▸ STORED DATA:
__________________________________________________

/-- The source data length of a dispatch (R265). -/
def State.sourceLen (s : State) (n : Nat) (i : Input) (r : Octets) (soff : Nat) : Nat :=
  match i.cls with
  | 3 => r.length - soff
  | 1 => leAt r 0 2 + 4 - soff - 4
  | _ => match (s.mort i.port).tenon with
    | .can => recDlen r
    | .lin => oct r 2
    | _ => leAt r 0 2 + 4 - soff - 4

/-- Dispatch an input to the gateway (R265, R266); an isolated GB0 drops it (R37). -/
def State.dispatchInput (s : State) (n : Nat) (i : Input) (r : Octets) (route soff : Nat) : State :=
  if s.gone GB0 n then s.isoLoss else s.applyRoute n route r soff (s.sourceLen n i r soff) i.cls i.port

/-- Does an egress port carry Ethernet frames: a bay, or a mortise running a T1S tenon? -/
def State.ethPort (s : State) (n p : Nat) : Bool :=
  128 ≤ p || ((s.mort p).tenon != .can && (s.mort p).tenon != .lin)

/-- One copy of an input for port `p` and class `c` (R75, R339, R420, R422, R455). -/
def State.copyTo (s : State) (n : Nat) (w : Walker) (seq : Option Nat) (p c : Nat) (prof : Option Nat) : State :=
  let r := match seq with
    | some q => if s.ethPort n p then bayRecord (withRtag (recFrame w.rec_) q) 0 else w.rec_
    | none => w.rec_
  let e : Egress := { port := p, cls := c % 8, octets := r, rel := n + 1 + s.ep.lag, elig := w.mark, stream := w.stream, bad := w.bad }
  match prof with
  | none => s.enqueue n e
  | some k =>
    if s.gone KB0 n then s.isoLoss
    else if p < 128 || 140 ≤ p then s.enqueue n e
    else match s.macsecProtect k (p - 128) (sansFcs r) with
      | (some f, s) => s.enqueue n { e with octets := plainRecord f }
      | (none, s) => s

/-- Does the input's record hold an Ethernet frame? -/
def State.ethInput (s : State) (n : Nat) (i : Input) : Bool :=
  i.cls == 1 || i.cls == 3 || (i.cls == 2 && s.ethPort n i.port)

/-- Dispatch and replication in the order of the path (R266, R455); in Hold nothing is replicated (R34). -/
def State.pathSends (s : State) (n : Nat) (i : Input) (w : Walker) (path : List PathStep) : State :=
  let fwd := fun (x : PathStep) => match x.act with
    | .forward _ _ _ => true
    | _ => false
  let numbered := w.gen.isSome && s.mode != .hold && s.ethInput n i && path.any fwd
  let (seq, s) : Option Nat × State := match w.gen with
    | some h => if numbered then (let (q, s) := s.cbGenerate h; (some q, s)) else (none, s)
    | none => (none, s)
  path.foldl (fun s x => match x.act with
    | .dispatch r o => s.dispatchInput n i w.rec_ r o
    | .forward p c pr => if s.mode == .hold then s else s.copyTo n w seq p c pr
    | _ => s) s

/-- The bents a path reaches, `first` being the route an identifier lookup gave. -/
def pathBents (path : List PathStep) (first : Option (Nat × Nat)) : List Nat :=
  PB0 :: path.flatMap (fun x => parseBents x.act) ++ (if first.isSome then [GB0] else [])

/-- Does a path reach a bent that is not yet in service, so that the input is dropped whole (R99)? -/
def State.pathAwaits (s : State) (path : List PathStep) (first : Option (Nat × Nat)) : Bool :=
  (pathBents path first).any (fun b => s.bent b == .awaiting)

/-- An input runs its path: the steps that decide over it, then dispatch and replication. Without PB0, without TB0 for a path with lookups, and
without SB0 for a path that polices or sends, nothing comes of it (R37). `host`: the host gets its record too. -/
def State.runPath (s : State) (n pos : Nat) (i : Input) (path : List PathStep) (first : Option (Nat × Nat)) (host : Bool) : State :=
  if s.gone PB0 n || (path.any (fun x => parseLooks x.act) && s.gone TB0 n) || ((pathBents path none).contains SB0 && s.gone SB0 n) then s.isoLoss
  else if !s.serves PB0 n then s
  else
    let w : Walker := { rec_ := i.octets, mark := i.cls == 1 && (s.ethVlan i.port (recFrame i.octets)).2.2 }
    let (w, s) := path.foldl (State.pathStep n pos i path (host || first.isSome)) (w, s)
    if !w.live then s else
    let s := match first with
      | some (r, o) => s.dispatchInput n i w.rec_ r o
      | none => s
    s.pathSends n i w path

/-! ### Inputs of mortises (R139 to R147, R165 to R168, R211, R212, R304) -/

/-- Write the host-copy record of a mortise input (R145 to R147). -/
def State.hostCopy (s : State) (n : Nat) (i : Input) (mark dropped : Bool) : State :=
  let hc := s.rdN (MZ_HCOPY i.port)
  let event := i.kind == .event
  let sel := match bitsN hc 1 2 with
    | 0 => true
    | 1 => mark
    | 2 => event
    | _ => false
  if !hc.testBit 0 || !sel then s else
  let kind := tenonCode ((s.mort i.port).tenon) + 16 * b2n event + 32 * b2n dropped + 64 * b2n (s.guarOf n)
  let (ok, s') := s.ringPut (bitsN hc 4 4) (hostRecord n i.port kind i.rank (i.inst % 2 ^ 32) i.octets)
  if ok then s' else (s'.inc (MZ_CNT i.port 7)).evt (MZ_EVENT i.port) 4

/-- Key type 0x03 (R306). -/
def extKey (m idw : Nat) : Octets := [3, BitVec.ofNat 8 m] ++ natLE 4 (idw % 2 ^ 29) ++ zeros 6

/-- Key type 0x04 (R306). -/
def xlKey (m : Nat) (r : Octets) : Octets :=
  [4, BitVec.ofNat 8 m] ++ natLE 2 (recIdw r % 2048) ++ [BitVec.ofNat 8 (recSdt r), BitVec.ofNat 8 (recVcid r)] ++ natLE 4 (recAf r) ++ zeros 2

/-- The valid identifier table entry a CAN or LIN frame finds, by its result word (R166, R167, R212, R303, R304). `err` is the free result of a
failed read. -/
def State.idEntry (s : State) (n m : Nat) (r : Octets) (err : Option (Bool × Nat × Nat)) : Option Nat :=
  let direct := fun (i : Nat) =>
    let w := match err with
      | some e => e.2.1
      | none => s.direct m i
    if w.testBit 0 then some w else none
  let ext := fun (k : Octets) => match err with
    | some e => if e.1 then some e.2.1 else none
    | none => (s.hlookup 1 k).map hRes
  if (s.mort m).tenon == .lin then direct (oct r 0 % 64)
  else
    let idw := recIdw r
    if recFmt r == 2 then (direct (idw % 2048)).bind (fun w => if w.testBit 4 then ext (xlKey m r) else some w)
    else if idw.testBit 29 then ext (extKey m idw)
    else direct (idw % 2048)

/-- Does an entry accept the frame's format (R168, R303)? -/
def State.idAccepts (s : State) (n m : Nat) (r : Octets) (w : Nat) : Bool :=
  if (s.mort m).tenon == .lin then w.testBit 1
  else match recFmt r with
    | 2 => w.testBit 3
    | 1 => w.testBit 2
    | _ => w.testBit 1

__________________________________________________

▸ WHAT IS NEEDED: Lines that contain "recIdw" should be pulled from the entries above and reported.

▸ EXERCISE RESPONSE:
  [4, BitVec.ofNat 8 m] ++ natLE 2 (recIdw r % 2048) ++ [BitVec.ofNat 8 (recSdt r), BitVec.ofNat 8 (recVcid r)] ++ natLE 4 (recAf r) ++ zeros 2
    let idw := recIdw r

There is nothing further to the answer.